■ To do: Take the lines below between the one holding "(∀ L j : Nat, j" and the one holding "def Obligations.CursorKeepsReadsInsideTheFrame : Prop", inclusive, and copy them exactly. Add nothing.

■ Given records:
theorem witness_FieldsAreTheirBitRanges : (at4 []).ovf = false := rfl
theorem witness_FieldViewsOverlap : (block 0 8 8 true .data false []).ovf = false := rfl
theorem witness_SignedImmediateFeedsOperands :
    formatOf 0x8FFF8000#32 = .i ∧ .mem (-32768) 31 ∈ (decodeFields .mips1 0x8FFF8000#32).operands ∧
    formatOf 0x1000FFFF#32 = .i ∧ .imm (-1) ∈ (decodeFields .mips1 0x1000FFFF#32).operands ∧
    formatOf 0x3C018000#32 = .i ∧ .uimm 32768 ∈ (decodeFields .mips1 0x3C018000#32).operands := by decide
theorem witness_UnsignedImmediateOnlyInLui : formatOf 0x3C01FFFF#32 = .i ∧ mnemonicOf .none 0x3C01FFFF#32 = .lui := by
  decide
theorem witness_JumpAddressIsTargetTimesFour : (at4 []).ovf = false := rfl
theorem witness_OpcodeSelectsFormat :
    opcodeOf 0x03FFFFFF#32 = 0x00#6 ∧ opcodeOf 0x08000000#32 = 0x02#6 ∧ opcodeOf 0x0FFFFFFF#32 = 0x03#6 ∧
    opcodeOf 0x04000000#32 ≠ 0x00#6 ∧ opcodeOf 0x04000000#32 ≠ 0x02#6 ∧ opcodeOf 0x04000000#32 ≠ 0x03#6 := by decide
theorem witness_NopIsTheZeroWord :
    (opcodeOf 0x00200000#32 = 0x00#6 ∧ functOf 0x00200000#32 = 0x00#6 ∧ (0x00200000#32 : Word) ≠ 0) ∧
    (opcodeOf 0x0000003F#32 = 0x00#6 ∧ functOf 0x0000003F#32 ≠ 0x00#6) ∧ opcodeOf 0x08000000#32 ≠ 0x00#6 := by decide
theorem witness_UnknownSpace : mnemonicOf .mips1 0xFFFFFFFF#32 = .unknown := by decide
theorem witness_ShiftAmountInstructions :
    (opcodeOf 0x03FFFFC0#32 = 0x00#6 ∧ functOf 0x03FFFFC0#32 = 0x00#6 ∧ (0x03FFFFC0#32 : Word) ≠ 0) ∧
    (opcodeOf 0x03FFFFC2#32 = 0x00#6 ∧ functOf 0x03FFFFC2#32 = 0x02#6) ∧
    (opcodeOf 0x03FFFFC3#32 = 0x00#6 ∧ functOf 0x03FFFFC3#32 = 0x03#6) := by decide
theorem witness_ShiftVariableInstructions :
    (opcodeOf 0x03FFFFC4#32 = 0x00#6 ∧ functOf 0x03FFFFC4#32 = 0x04#6) ∧
    (opcodeOf 0x03FFFFC6#32 = 0x00#6 ∧ functOf 0x03FFFFC6#32 = 0x06#6) ∧
    (opcodeOf 0x03FFFFC7#32 = 0x00#6 ∧ functOf 0x03FFFFC7#32 = 0x07#6) := by decide
theorem witness_RegisterJumps :
    (opcodeOf 0x03FFFFC8#32 = 0x00#6 ∧ functOf 0x03FFFFC8#32 = 0x08#6) ∧
    (opcodeOf 0x03FFFFC9#32 = 0x00#6 ∧ functOf 0x03FFFFC9#32 = 0x09#6) := by decide
theorem witness_SyscallIsOnlyNamed : opcodeOf 0x03FFFFCC#32 = 0x00#6 ∧ functOf 0x03FFFFCC#32 = 0x0C#6 := by decide
theorem witness_BreakSetsTheSentinel :
    (opcodeOf 0x03FFFFCD#32 = 0x00#6 ∧ functOf 0x03FFFFCD#32 = 0x0D#6) ∧ (block 0 8 8 true .data false []).mode = .data ∧
    (block 0 8 0 false .code false []).mode = .code ∧
    ∃ t, exec (decode .mips1 0x0000000D#32) (block 0 8 0 false .code false []) = .next t ∧
      t.addr.toNat < t.params.dataThreshold.toNat := by
  refine ⟨by decide, by decide, by decide, _, rfl, by decide⟩
theorem witness_HiLoMoves :
    (opcodeOf 0x03FFFFD0#32 = 0x00#6 ∧ functOf 0x03FFFFD0#32 = 0x10#6) ∧
    (opcodeOf 0x03FFFFD1#32 = 0x00#6 ∧ functOf 0x03FFFFD1#32 = 0x11#6) ∧
    (opcodeOf 0x03FFFFD2#32 = 0x00#6 ∧ functOf 0x03FFFFD2#32 = 0x12#6) ∧
    (opcodeOf 0x03FFFFD3#32 = 0x00#6 ∧ functOf 0x03FFFFD3#32 = 0x13#6) := by decide
theorem witness_ThreeRegisterInstructions :
    ∀ fn ∈ [0x20#6, 0x22#6, 0x24#6, 0x25#6, 0x26#6, 0x27#6, 0x2A#6],
      opcodeOf (registerWord 31 31 31 31 fn) = 0x00#6 ∧ functOf (registerWord 31 31 31 31 fn) = fn := by decide
theorem witness_UnknownFunctionCodes :
    (opcodeOf 0x03FFFFFF#32 = 0x00#6 ∧ (functOf 0x03FFFFFF#32).toNat = 0x3F) ∧
    (opcodeOf 0x00000018#32 = 0x00#6 ∧ (functOf 0x00000018#32).toNat = 0x18 ∧ RFunctExtra.none ≠ .mips1) := by decide
theorem witness_ExtraFunctionCodes :
    ∀ fn ∈ [0x18#6, 0x19#6, 0x1A#6, 0x1B#6, 0x21#6, 0x23#6, 0x2B#6],
      opcodeOf (registerWord 31 31 31 31 fn) = 0x00#6 ∧ functOf (registerWord 31 31 31 31 fn) = fn := by decide
theorem witness_TwoRegisterBranches : opcodeOf 0x13FFFFFF#32 = 0x04#6 ∧ opcodeOf 0x17FFFFFF#32 = 0x05#6 := by decide
theorem witness_OneRegisterBranches : opcodeOf 0x1BFF8000#32 = 0x06#6 ∧ opcodeOf 0x1FFF7FFF#32 = 0x07#6 := by decide
theorem witness_RegimmInstructions :
    opcodeOf 0x07E0FFFF#32 = 0x01#6 ∧ rtOf 0x07E0FFFF#32 = 0x00#5 ∧ rtOf 0x07E1FFFF#32 = 0x01#5 ∧
    rtOf 0x07F0FFFF#32 = 0x10#5 ∧ rtOf 0x07F1FFFF#32 = 0x11#5 ∧ opcodeOf 0x07F28000#32 = 0x01#6 ∧
    rtOf 0x07F28000#32 = 0x12#5 := by decide
theorem witness_ImmediateArithmetic :
    ∀ op ∈ [0x08#6, 0x09#6, 0x0A#6, 0x0C#6, 0x0D#6, 0x0E#6], opcodeOf (immediateWord op 31 31 0x8000#16) = op := by decide
theorem witness_LuiPrintsUnsigned : opcodeOf 0x3FFF8000#32 = 0x0F#6 := by decide
theorem witness_LoadsAndStores :
    ∀ op ∈ [0x20#6, 0x21#6, 0x23#6, 0x24#6, 0x25#6, 0x28#6, 0x29#6, 0x2B#6],
      opcodeOf (immediateWord op 31 31 0x8000#16) = op := by decide
theorem witness_UnknownOpcodes : (opcodeOf 0xFFFFFFFF#32).toNat = 0x3F ∧ (opcodeOf 0x2C000000#32).toNat = 0x0B := by decide
theorem witness_JumpInstructions : opcodeOf 0x0BFFFFFF#32 = 0x02#6 ∧ opcodeOf 0x0FFFFFFF#32 = 0x03#6 := by decide
theorem witness_DecodeOfEncodeIsIdentity :
    wellFormed .none (.unknownR 31 31 31 31 0x2B#6) = true ∧ wellFormed .mips1 (.sltu 31 31 31 31) = true ∧
    wellFormed .mips1 (.unknownI 0x3F#6 31 31 0xFFFF#16) = true := by decide
theorem witness_ExtraParameterOnlyRenames :
    (decodeFields .none 0x03FFFFD8#32).mnem ≠ (decodeFields .mips1 0x03FFFFD8#32).mnem := by decide
theorem witness_ResetStepWritesTheResetState :
    (at4 [.ports true true 0xFFFFFFFF#32]).pending = [.ports true true 0xFFFFFFFF#32] := rfl
theorem witness_ResetStateIsTheResetValues :
    ∃ t, step (at4 [.ports true false 0#32]) = .next t ∧ presentsReset (at4 [.ports true false 0#32]) = true :=
  ⟨_, rfl, rfl⟩
theorem witness_IdleStepChangesNothing :
    (at4 [.ports false false 0xFFFFFFFF#32]).pending = [.ports false false 0xFFFFFFFF#32] ∧ (at4 []).pending = [] :=
  ⟨rfl, rfl⟩
theorem witness_WordBeforeResetIsRefused :
    presentedWord (at4 [.ports false true 0#32]) = some 0#32 ∧
    ({ at4 [.ports false true 0#32] with resetDone := false } : State).resetDone = false := by decide
theorem witness_AddressOverflowFaults :
    (presentedWord (block 0 8 0 true .code true [.ports false true 0#32]) = some 0#32 ∧
      (block 0 8 0 true .code true [.ports false true 0#32]).ovf = true) ∧
    (presentedWord (block 0 8 0xFFFFFFFC#32 true .code false [.ports false true 0#32]) = some 0#32 ∧
      (block 0 8 0xFFFFFFFC#32 true .code false [.ports false true 0#32]).ovf = false) ∧
    (∃ t, step (block 0 8 0 true .code true []) = .next t ∧
      presentsReset (block 0 8 0 true .code true []) = false) := by
  refine ⟨by decide, by decide, _, rfl, by decide⟩
theorem witness_StepPriority :
    ((at4 [.ports true true 0#32]).pending = .ports true true 0#32 :: [] ∧ (at4 []).resetDone = true) ∧
    (block 0 8 8 true .code false []).params.dataThreshold.toNat ≤ (block 0 8 8 true .code false []).addr.toNat ∧
    (block 0 8 7 true .code false []).addr.toNat < (block 0 8 7 true .code false []).params.dataThreshold.toNat := by
  decide
theorem witness_StepRunsTheDecodedInstruction :
    presentedWord (block 0 8 7 true .code false [.ports false true 0x0000000D#32]) = some 0x0000000D#32 ∧
    decode .mips1 0x0000000D#32 = .brk 0 0 0 0 ∧
    (block 0 8 7 true .code false []).addr.toNat < (block 0 8 7 true .code false []).params.dataThreshold.toNat := by
  decide
theorem witness_FetchedWordRunsNext :
    decodeTableWord 32 0xFFFFFFFF = some (.unknownI 0x3F#6 31 31 0xFFFF#16) ∧
    (block 0 8 8 true .data true []).params.rFunctExtra = .mips1 ∧
    (State.reset.resetDone = true ∧ State.reset.ovf = false ∧ State.reset.mode = .code ∧
      State.reset.sentinel = false) := by decide
theorem witness_DataWordsAreNotDecoded :
    presentedWord (block 0 8 8 true .code false [.ports false true 0x0000000D#32]) = some 0x0000000D#32 ∧
    (block 0 8 8 true .code false []).params.dataThreshold.toNat ≤ (block 0 8 8 true .code false []).addr.toNat ∧
    (block 0 8 0 true .data false []).mode = .data := by decide
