/-- When NEXT stops (the model's answer to reads of frame bytes that do not exist, log entry 8): exactly when a sequence
is in progress and the record of its slot reaches outside the frame. -/
def Obligations.NextFaultsExactlyOutsideTheFrame : Prop :=
  ∀ (s : State) (n : Nat), s.remaining.toNat = n + 1 →
    ((∃ f, exec .next s = .fault f) ↔ s.frameLen ≤ 1 + 6 * n + 3)

/-- 20_memory.md R33: only LOAD changes a byte of the frame, and NEXT changes only the cursor, by one when it is not 0;
the frame of NOP and NEXT over every part of the state. -/
def Obligations.NopAndNextLeaveTheFrame : Prop :=
  ∀ s t : State,
    (exec .nop s = .next t → (∀ a, t.readFrame a = s.readFrame a) ∧ t.frame = s.frame ∧ t.remaining = s.remaining ∧
      t.frameLen = s.frameLen ∧ t.input = s.input ∧ t.resets = s.resets) ∧
    (exec .next s = .next t → (∀ a, t.readFrame a = s.readFrame a) ∧ t.frame = s.frame ∧
      t.remaining.toNat = s.remaining.toNat - 1 ∧ t.frameLen = s.frameLen ∧ t.input = s.input ∧ t.resets = s.resets)

/-- 20_memory.md R30: NEXT depends on no frame byte but the four of the slot it decodes, and on none at the end; LOAD
writes all L bytes. -/
def Obligations.NextReadsExactlyOneRecord : Prop :=
  (∀ (s : State) (m : Memory) (z : Nat),
    (∀ n, s.remaining.toNat = n + 1 → ∀ k < 4,
      State.readFrame { s with frame := m, resets := z } (1 + 6 * n + k) = s.readFrame (1 + 6 * n + k)) →
      (∀ t, exec .next s = .next t →
        exec .next { s with frame := m, resets := z } = .next { t with frame := m, resets := z }) ∧
      ∀ f, exec .next s = .fault f → exec .next { s with frame := m, resets := z } = .fault f) ∧
  ∀ (s t : State) (d : List Byte), exec (.load d) s = .next t →
    d.length = s.frameLen ∧ ∀ (a : Nat) (h : a < d.length), t.readFrame a = .ok d[a]

/-- 41_point_iteration.md R66: every four-byte record inside the frame decodes, and a record packed from any index,
action, x and y decodes to them, whatever its ignored bits `g` and its last two bytes hold; the decode depends on the four
bytes alone. -/
def Obligations.RecordDecodeIsTotalAndUndoesPacking : Prop :=
  (∀ (s : State) (b : Nat), b + 3 < s.frameLen → ∃ r0 r1 r2 r3 : Byte,
    s.readFrame b = .ok r0 ∧ s.readFrame (b + 1) = .ok r1 ∧ s.readFrame (b + 2) = .ok r2 ∧
    s.readFrame (b + 3) = .ok r3 ∧
      s.decodeRecord b = .ok { index := r2.extractLsb' 4 4, action := r0.extractLsb' 6 2,
                               x := r0.extractLsb' 0 4 ++ r1, y := r2.extractLsb' 0 4 ++ r3 }) ∧
  (∀ (s : State) (b : Nat) (p : Point) (g : BitVec 2),
    s.readFrame b = .ok (BitVec.ofNat 8 (p.action.toNat * 64 + g.toNat * 16 + p.x.toNat / 256)) →
    s.readFrame (b + 1) = .ok (BitVec.ofNat 8 (p.x.toNat % 256)) →
    s.readFrame (b + 2) = .ok (BitVec.ofNat 8 (p.index.toNat * 16 + p.y.toNat / 256)) →
    s.readFrame (b + 3) = .ok (BitVec.ofNat 8 (p.y.toNat % 256)) →
      s.decodeRecord b = .ok p) ∧
  ∀ (s t : State) (b : Nat),
    (∀ k < 4, t.readFrame (b + k) = s.readFrame (b + k)) → t.decodeRecord b = s.decodeRecord b

/-- 30_encoding.md section 4 (the spec's own reading of the enum's order, decision D8, log entry 10): the four names, and
that code and name carry the same information. -/
def Obligations.ActionCodesAndNamesAgree : Prop :=
  decodeAction 0 = .pressDown ∧ decodeAction 1 = .liftUp ∧ decodeAction 2 = .contact ∧ decodeAction 3 = .noAction ∧
    (∀ c : ActionCode, actionCode (decodeAction c) = c) ∧ ∀ a : Action, decodeAction (actionCode a) = a

/-- 40_frame_load.md R62 (decision D5): the capacity counts the slots whose four read bytes lie inside the frame; it is
`k` from `6k - 1` to `6k + 4`. -/
def Obligations.CapacityCountsTheSlotsThatFit : Prop :=
  (∀ L j : Nat, j < capacity L ↔ slotBase j + 3 < L) ∧
    (∀ L k : Nat, 6 * k ≤ L + 1 → L ≤ 6 * k + 4 → capacity L = k) ∧ capacity 11 = 2 ∧ capacity 255 = 42

/-- 20_memory.md section 2, the bound on frame reads: under the invariant the record NEXT decodes lies inside the frame. -/
def Obligations.CursorKeepsReadsInsideTheFrame : Prop :=
  ∀ (s : State) (n : Nat), Inv s → s.remaining.toNat = n + 1 →
    slotBase n + 3 < s.frameLen ∧ ∃ p, s.decodeRecord (slotBase n) = .ok p

/-- 30_encoding.md R55 (decision D15): NOP and LOAD answer NONE, NEXT answers END at the end and a point otherwise, in
every state and whatever stood on the response output before. -/
def Obligations.EachCommandAnswersAsTheTableSays : Prop :=
  ∀ s t : State,
    (exec .nop s = .next t → t.response = some .respNone) ∧
    (∀ d, exec (.load d) s = .next t → t.response = some .respNone) ∧
    (exec .next s = .next t → s.remaining = 0 → t.response = some .respEnd) ∧
    (exec .next s = .next t → s.remaining ≠ 0 → ∃ p, t.response = some (.respPoint p))

/-! ## Runs -/

/-- 70_reset_and_hazards.md section 5 and 10_state.md section 2: what is observed of a step is its response and, on the
status output, the cursor after it. -/
def Obligations.ObservationIsResponseAndCursor : Prop :=
  ∀ (k : Nat) (s t : State), step s = .next t →
    observe (k + 1) s = (⟨t.response, t.remaining⟩ :: (observe k t).1, (observe k t).2)

/-- 20_memory.md section 5: commands take effect in the order issued, each complete before the next. A run over the steps
`hs` that pauses in `t` has taken exactly what was issued for them, and goes on as a run from `t`. -/
def Obligations.RunsComposeInIssueOrder : Prop :=
  ∀ (s t : State) (hs : List HostStep) (rest : List HostItem) (os : List Observation) (k : Nat),
    (∀ h ∈ hs, h.wellFormed s.frameLen = true) → observe hs.length (issue s hs rest) = (os, .paused t) →
      t.input = rest ∧ os.length = hs.length ∧
        observe (hs.length + k) (issue s hs rest) = (os ++ (observe k t).1, (observe k t).2)

/-- 41_point_iteration.md section 4, the absorbing end: with the cursor at 0, every NEXT answers END, every NOP NONE, the
status output shows 0, and neither the frame nor the cursor changes, however many are issued. -/
def Obligations.EndIsAbsorbing : Prop :=
  ∀ (s : State) (cs : List Instr) (rest : List HostItem), s.remaining = 0 → IterationOnly cs →
    ∃ t, observe cs.length (issue s (cs.map .command) rest) =
        (cs.map (fun c => ⟨some (if c = Instr.next then Response.respEnd else Response.respNone), 0⟩), .paused t) ∧
      t.frame = s.frame ∧ t.remaining = 0 ∧ t.frameLen = s.frameLen ∧ t.input = rest ∧ t.resets = s.resets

■ Response to the task:
  (∀ L j : Nat, j < capacity L ↔ slotBase j + 3 < L) ∧
    (∀ L k : Nat, 6 * k ≤ L + 1 → L ≤ 6 * k + 4 → capacity L = k) ∧ capacity 11 = 2 ∧ capacity 255 = 42

/-- 20_memory.md section 2, the bound on frame reads: under the invariant the record NEXT decodes lies inside the frame. -/
def Obligations.CursorKeepsReadsInsideTheFrame : Prop :=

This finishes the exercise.